- [Your goal]: Return verbatim all lines from the first one in the records to the line with "update (R180). -/", both ends kept.

(Stored data entries)

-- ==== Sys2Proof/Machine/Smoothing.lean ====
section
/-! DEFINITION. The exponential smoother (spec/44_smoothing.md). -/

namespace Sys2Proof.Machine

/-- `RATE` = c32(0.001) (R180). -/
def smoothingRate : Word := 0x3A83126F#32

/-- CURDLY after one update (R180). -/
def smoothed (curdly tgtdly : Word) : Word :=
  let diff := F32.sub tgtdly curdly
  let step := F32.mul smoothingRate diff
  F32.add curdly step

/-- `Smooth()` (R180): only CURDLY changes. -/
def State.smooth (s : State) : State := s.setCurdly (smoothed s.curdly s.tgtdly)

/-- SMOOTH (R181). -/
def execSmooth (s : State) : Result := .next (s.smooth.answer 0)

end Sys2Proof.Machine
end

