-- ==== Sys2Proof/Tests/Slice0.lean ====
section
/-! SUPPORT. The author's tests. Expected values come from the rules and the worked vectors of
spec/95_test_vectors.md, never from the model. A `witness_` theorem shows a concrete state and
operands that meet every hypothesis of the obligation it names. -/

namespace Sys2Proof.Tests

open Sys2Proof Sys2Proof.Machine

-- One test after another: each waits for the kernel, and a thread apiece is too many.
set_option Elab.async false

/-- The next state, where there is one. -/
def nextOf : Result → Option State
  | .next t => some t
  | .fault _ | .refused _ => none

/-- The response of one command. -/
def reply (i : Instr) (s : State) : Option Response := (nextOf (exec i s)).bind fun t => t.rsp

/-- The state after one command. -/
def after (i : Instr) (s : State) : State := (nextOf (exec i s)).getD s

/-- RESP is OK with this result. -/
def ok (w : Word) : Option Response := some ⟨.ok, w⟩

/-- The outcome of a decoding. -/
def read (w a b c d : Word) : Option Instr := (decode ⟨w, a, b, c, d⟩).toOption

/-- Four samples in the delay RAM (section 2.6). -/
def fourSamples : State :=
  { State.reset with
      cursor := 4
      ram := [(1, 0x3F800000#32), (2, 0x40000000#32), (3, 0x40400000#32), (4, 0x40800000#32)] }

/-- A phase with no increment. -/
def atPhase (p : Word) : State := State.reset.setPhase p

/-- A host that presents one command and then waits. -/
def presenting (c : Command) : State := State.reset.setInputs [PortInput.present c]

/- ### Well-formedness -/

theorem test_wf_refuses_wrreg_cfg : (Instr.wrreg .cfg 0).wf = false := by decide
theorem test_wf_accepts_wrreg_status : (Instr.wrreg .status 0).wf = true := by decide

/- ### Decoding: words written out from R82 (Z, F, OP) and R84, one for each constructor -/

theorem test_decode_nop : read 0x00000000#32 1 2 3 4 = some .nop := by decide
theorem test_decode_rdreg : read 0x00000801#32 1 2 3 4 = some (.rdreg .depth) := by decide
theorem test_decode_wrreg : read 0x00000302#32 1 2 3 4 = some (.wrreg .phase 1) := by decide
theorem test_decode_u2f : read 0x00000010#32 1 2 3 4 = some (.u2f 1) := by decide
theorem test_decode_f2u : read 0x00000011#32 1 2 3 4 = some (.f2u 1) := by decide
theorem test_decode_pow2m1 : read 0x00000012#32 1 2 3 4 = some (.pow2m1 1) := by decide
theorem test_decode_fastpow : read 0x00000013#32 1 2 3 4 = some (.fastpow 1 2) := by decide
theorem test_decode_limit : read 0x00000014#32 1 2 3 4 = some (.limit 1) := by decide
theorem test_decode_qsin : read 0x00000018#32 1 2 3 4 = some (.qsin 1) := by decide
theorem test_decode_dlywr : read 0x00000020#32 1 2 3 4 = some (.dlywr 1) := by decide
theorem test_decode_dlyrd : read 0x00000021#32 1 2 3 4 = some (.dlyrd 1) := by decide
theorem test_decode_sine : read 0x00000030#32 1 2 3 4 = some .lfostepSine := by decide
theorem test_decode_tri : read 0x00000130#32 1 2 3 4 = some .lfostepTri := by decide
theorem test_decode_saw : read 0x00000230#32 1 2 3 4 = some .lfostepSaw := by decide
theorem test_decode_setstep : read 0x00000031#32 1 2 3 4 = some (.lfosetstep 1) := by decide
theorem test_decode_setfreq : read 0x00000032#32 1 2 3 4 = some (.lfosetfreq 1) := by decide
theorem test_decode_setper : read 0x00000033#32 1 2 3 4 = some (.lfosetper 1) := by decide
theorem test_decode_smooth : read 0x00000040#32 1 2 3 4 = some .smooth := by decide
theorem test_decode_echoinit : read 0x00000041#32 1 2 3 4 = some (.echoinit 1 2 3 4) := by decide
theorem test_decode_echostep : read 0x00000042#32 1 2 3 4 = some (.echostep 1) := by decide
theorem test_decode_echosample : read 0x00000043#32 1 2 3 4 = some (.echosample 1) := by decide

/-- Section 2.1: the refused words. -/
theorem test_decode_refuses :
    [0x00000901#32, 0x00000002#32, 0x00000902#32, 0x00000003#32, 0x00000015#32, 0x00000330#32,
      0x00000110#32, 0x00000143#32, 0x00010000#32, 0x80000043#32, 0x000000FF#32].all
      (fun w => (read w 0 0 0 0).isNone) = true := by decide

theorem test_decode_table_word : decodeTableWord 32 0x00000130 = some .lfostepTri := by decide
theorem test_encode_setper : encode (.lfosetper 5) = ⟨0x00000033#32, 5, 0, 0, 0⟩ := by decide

- [Written reply]:
-- ==== Sys2Proof/Machine/Smoothing.lean ====
section
/-! DEFINITION. The exponential smoother (spec/44_smoothing.md). -/

namespace Sys2Proof.Machine

/-- `RATE` = c32(0.001) (R180). -/
def smoothingRate : Word := 0x3A83126F#32

/-- CURDLY after one update (R180). -/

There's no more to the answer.